• _What you need to do_: The records appear below. Repeat them exactly.

• _Supplied data_:

-- ==== Sys2Proof/Certificates/Slice0/Obligations.lean ====
section
/-! DEFINITION. The statements of this package about the CN1. Notions they share come first, under Sys2Proof.Claims. -/

namespace Sys2Proof.Claims

open Sys2Proof.Machine

/-- Memory and the state of its check codes are as they were. -/
def SameMem (s t : State) : Prop := (∀ a, t.byte a = s.byte a) ∧ ∀ g, t.isBad g = s.isBad g

/-- Accumulators, kernel memory and lanes are as they were. -/
def SameUnits (s t : State) : Prop :=
  t.acc = s.acc ∧ t.accBad = s.accBad ∧ t.imBad = s.imBad ∧ t.kern = s.kern ∧ t.kernBad = s.kernBad ∧
    t.kernHdr = s.kernHdr ∧ t.lanes = s.lanes ∧ t.laneF = s.laneF

/-- What stands outside the cores is as it was: host interface, fabric, Bores, gate, Ebb dies, control complex, accesses held. -/
def SameOutside (s t : State) : Prop :=
  t.rings = s.rings ∧ t.cqs = s.cqs ∧ t.snoop = s.snoop ∧ t.biOut = s.biOut ∧ t.ports = s.ports ∧
    t.inbox = s.inbox ∧ t.xfers = s.xfers ∧ t.sources = s.sources ∧ t.bores = s.bores ∧ t.gate = s.gate ∧
    t.ebbs = s.ebbs ∧ t.chip = s.chip ∧ t.cxl = s.cxl ∧ t.held = s.held

/-- Every register outside `rs` is as it was. -/
def SameRegs (rs : List Reg) (s t : State) : Prop := ∀ r n i, r ∉ rs → t.rd r n i = s.rd r n i

/-- Registers outside `rs` and every register of another core are as they were. -/
def SameCoreRegs (n : Nat) (rs : List Reg) (s t : State) : Prop :=
  ∀ r m i, r ∉ rs ∨ m ≠ n → t.rd r m i = s.rd r m i

/-- The execution state of every other core is as it was. -/
def SameCores (n : Nat) (s t : State) : Prop := ∀ m, m ≠ n → t.core m = s.core m

/-- Bits of a register word that `m` names are as they were. -/
def SameBits (r : Reg) (n i : Nat) (m : W64) (s t : State) : Prop := t.rd r n i &&& m = s.rd r n i &&& m

/-- Word `i` of a register takes a value; its other words are as they were. -/
def OneWord (r : Reg) (n i : Nat) (v : W64) (s t : State) : Prop :=
  t.rd r n i = v ∧ ∀ j, j ≠ i → t.rd r n j = s.rd r n j

/-- Bytes from an address take values; every other byte is as it was. -/
def OnlyBytes (a : Nat) (bs : List Byte) (s t : State) : Prop :=
  ∀ x, t.byte x = if a ≤ x ∧ x < a + bs.length then bs.getD (x - a) 0 else s.byte x

/-- Everything but the registers is as it was. -/
def OnlyRegs (s t : State) : Prop := ∃ rs, t = { s with regs := rs }

/-- Everything but registers, fault-log bookkeeping and what the chip has sent is as it was. -/
def OnlyRegsAndReports (s t : State) : Prop :=
  ∃ rs a b w o, t = { s with regs := rs, fltSince := a, fltHeld := b, fltWait := w, outbox := o }

/-- The registers of the fault log. -/
def logRegs : List Reg := [.fltMem, .fltSeq, .fltHead, .fltLost]

end Sys2Proof.Claims

open Sys2Proof Sys2Proof.Machine Sys2Proof.Claims

/-! ### The block as a whole -/

/-- A step runs the command at the front of the queue on the state with the queue's rest. -/
def Obligations.StepRunsFrontCommand : Prop :=
  ∀ (c : Instr) (rest : List Instr) (s : State),
    step { s with pending := c :: rest } = exec c { s with pending := rest }

/-- With an empty queue a step is one tick: CLK_TICK adds 1 while the PLL is locked and no correction of −1 is due
(the model's choice, log entries 2 and 69; R492 and R494 say how CLK_TICK advances). Beside it only the cores' performance counters and
their count of check cycles move; one record leaves the fault log's wait queue, and accesses held are queued again. -/
def Obligations.EmptyQueueCountsTheTick : Prop :=
  ∀ s : State, s.pending = [] →
    ∃ t, step s = .next t ∧
      t.rd .clkTick 0 0 =
        (if s.flag .clkStat 0 0 0 ∧ s.chip.tickHold = false then s.rd .clkTick 0 0 + 1#64 else s.rd .clkTick 0 0) ∧
      SameRegs [.clkTick, .cntVal] s t ∧ SameMem s t ∧ SameUnits s t ∧
      (∀ n, t.core n = { s.core n with beat := (t.core n).beat }) ∧
      (s.flag .clkStat 0 0 0 = false → t.cores = s.cores ∧ SameRegs [] s t) ∧
      (s.flag .clkStat 0 0 0 → t.chip.tickHold = false) ∧
      t.chip = { s.chip with tickHold := t.chip.tickHold } ∧ t.fltWait = s.fltWait - 1 ∧ t.outbox = s.outbox ∧
      t.pending = s.held ∧ t.held = []

/-- Every command answers a next state, from every state: no fault and no refusal; and no command touches the queue of
commands that wait. -/
def Obligations.EveryCommandAnswersANextState : Prop :=
  ∀ (c : Instr) (s : State), ∃ t, exec c s = .next t ∧ t.pending = s.pending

• _Final answer_:
-- ==== Sys2Proof/Certificates/Slice0/Obligations.lean ====
section
/-! DEFINITION. The statements of this package about the CN1. Notions they share come first, under Sys2Proof.Claims. -/

namespace Sys2Proof.Claims

open Sys2Proof.Machine

/-- Memory and the state of its check codes are as they were. -/
def SameMem (s t : State) : Prop := (∀ a, t.byte a = s.byte a) ∧ ∀ g, t.isBad g = s.isBad g

/-- Accumulators, kernel memory and lanes are as they were. -/
def SameUnits (s t : State) : Prop :=
  t.acc = s.acc ∧ t.accBad = s.accBad ∧ t.imBad = s.imBad ∧ t.kern = s.kern ∧ t.kernBad = s.kernBad ∧
    t.kernHdr = s.kernHdr ∧ t.lanes = s.lanes ∧ t.laneF = s.laneF

/-- What stands outside the cores is as it was: host interface, fabric, Bores, gate, Ebb dies, control complex, accesses held. -/
def SameOutside (s t : State) : Prop :=
  t.rings = s.rings ∧ t.cqs = s.cqs ∧ t.snoop = s.snoop ∧ t.biOut = s.biOut ∧ t.ports = s.ports ∧
    t.inbox = s.inbox ∧ t.xfers = s.xfers ∧ t.sources = s.sources ∧ t.bores = s.bores ∧ t.gate = s.gate ∧
    t.ebbs = s.ebbs ∧ t.chip = s.chip ∧ t.cxl = s.cxl ∧ t.held = s.held

/-- Every register outside `rs` is as it was. -/
def SameRegs (rs : List Reg) (s t : State) : Prop := ∀ r n i, r ∉ rs → t.rd r n i = s.rd r n i

/-- Registers outside `rs` and every register of another core are as they were. -/
def SameCoreRegs (n : Nat) (rs : List Reg) (s t : State) : Prop :=
  ∀ r m i, r ∉ rs ∨ m ≠ n → t.rd r m i = s.rd r m i

/-- The execution state of every other core is as it was. -/
def SameCores (n : Nat) (s t : State) : Prop := ∀ m, m ≠ n → t.core m = s.core m

/-- Bits of a register word that `m` names are as they were. -/
def SameBits (r : Reg) (n i : Nat) (m : W64) (s t : State) : Prop := t.rd r n i &&& m = s.rd r n i &&& m

/-- Word `i` of a register takes a value; its other words are as they were. -/
def OneWord (r : Reg) (n i : Nat) (v : W64) (s t : State) : Prop :=
  t.rd r n i = v ∧ ∀ j, j ≠ i → t.rd r n j = s.rd r n j

/-- Bytes from an address take values; every other byte is as it was. -/
def OnlyBytes (a : Nat) (bs : List Byte) (s t : State) : Prop :=
  ∀ x, t.byte x = if a ≤ x ∧ x < a + bs.length then bs.getD (x - a) 0 else s.byte x

/-- Everything but the registers is as it was. -/
def OnlyRegs (s t : State) : Prop := ∃ rs, t = { s with regs := rs }

/-- Everything but registers, fault-log bookkeeping and what the chip has sent is as it was. -/
def OnlyRegsAndReports (s t : State) : Prop :=
  ∃ rs a b w o, t = { s with regs := rs, fltSince := a, fltHeld := b, fltWait := w, outbox := o }

/-- The registers of the fault log. -/
def logRegs : List Reg := [.fltMem, .fltSeq, .fltHead, .fltLost]

end Sys2Proof.Claims

open Sys2Proof Sys2Proof.Machine Sys2Proof.Claims

/-! ### The block as a whole -/

/-- A step runs the command at the front of the queue on the state with the queue's rest. -/
def Obligations.StepRunsFrontCommand : Prop :=
  ∀ (c : Instr) (rest : List Instr) (s : State),
    step { s with pending := c :: rest } = exec c { s with pending := rest }

/-- With an empty queue a step is one tick: CLK_TICK adds 1 while the PLL is locked and no correction of −1 is due
(the model's choice, log entries 2 and 69; R492 and R494 say how CLK_TICK advances). Beside it only the cores' performance counters and
their count of check cycles move; one record leaves the fault log's wait queue, and accesses held are queued again. -/
def Obligations.EmptyQueueCountsTheTick : Prop :=
  ∀ s : State, s.pending = [] →
    ∃ t, step s = .next t ∧
      t.rd .clkTick 0 0 =
        (if s.flag .clkStat 0 0 0 ∧ s.chip.tickHold = false then s.rd .clkTick 0 0 + 1#64 else s.rd .clkTick 0 0) ∧
      SameRegs [.clkTick, .cntVal] s t ∧ SameMem s t ∧ SameUnits s t ∧
      (∀ n, t.core n = { s.core n with beat := (t.core n).beat }) ∧
      (s.flag .clkStat 0 0 0 = false → t.cores = s.cores ∧ SameRegs [] s t) ∧
      (s.flag .clkStat 0 0 0 → t.chip.tickHold = false) ∧
      t.chip = { s.chip with tickHold := t.chip.tickHold } ∧ t.fltWait = s.fltWait - 1 ∧ t.outbox = s.outbox ∧
      t.pending = s.held ∧ t.held = []

/-- Every command answers a next state, from every state: no fault and no refusal; and no command touches the queue of
commands that wait. -/
def Obligations.EveryCommandAnswersANextState : Prop :=
  ∀ (c : Instr) (s : State), ∃ t, exec c s = .next t ∧ t.pending = s.pending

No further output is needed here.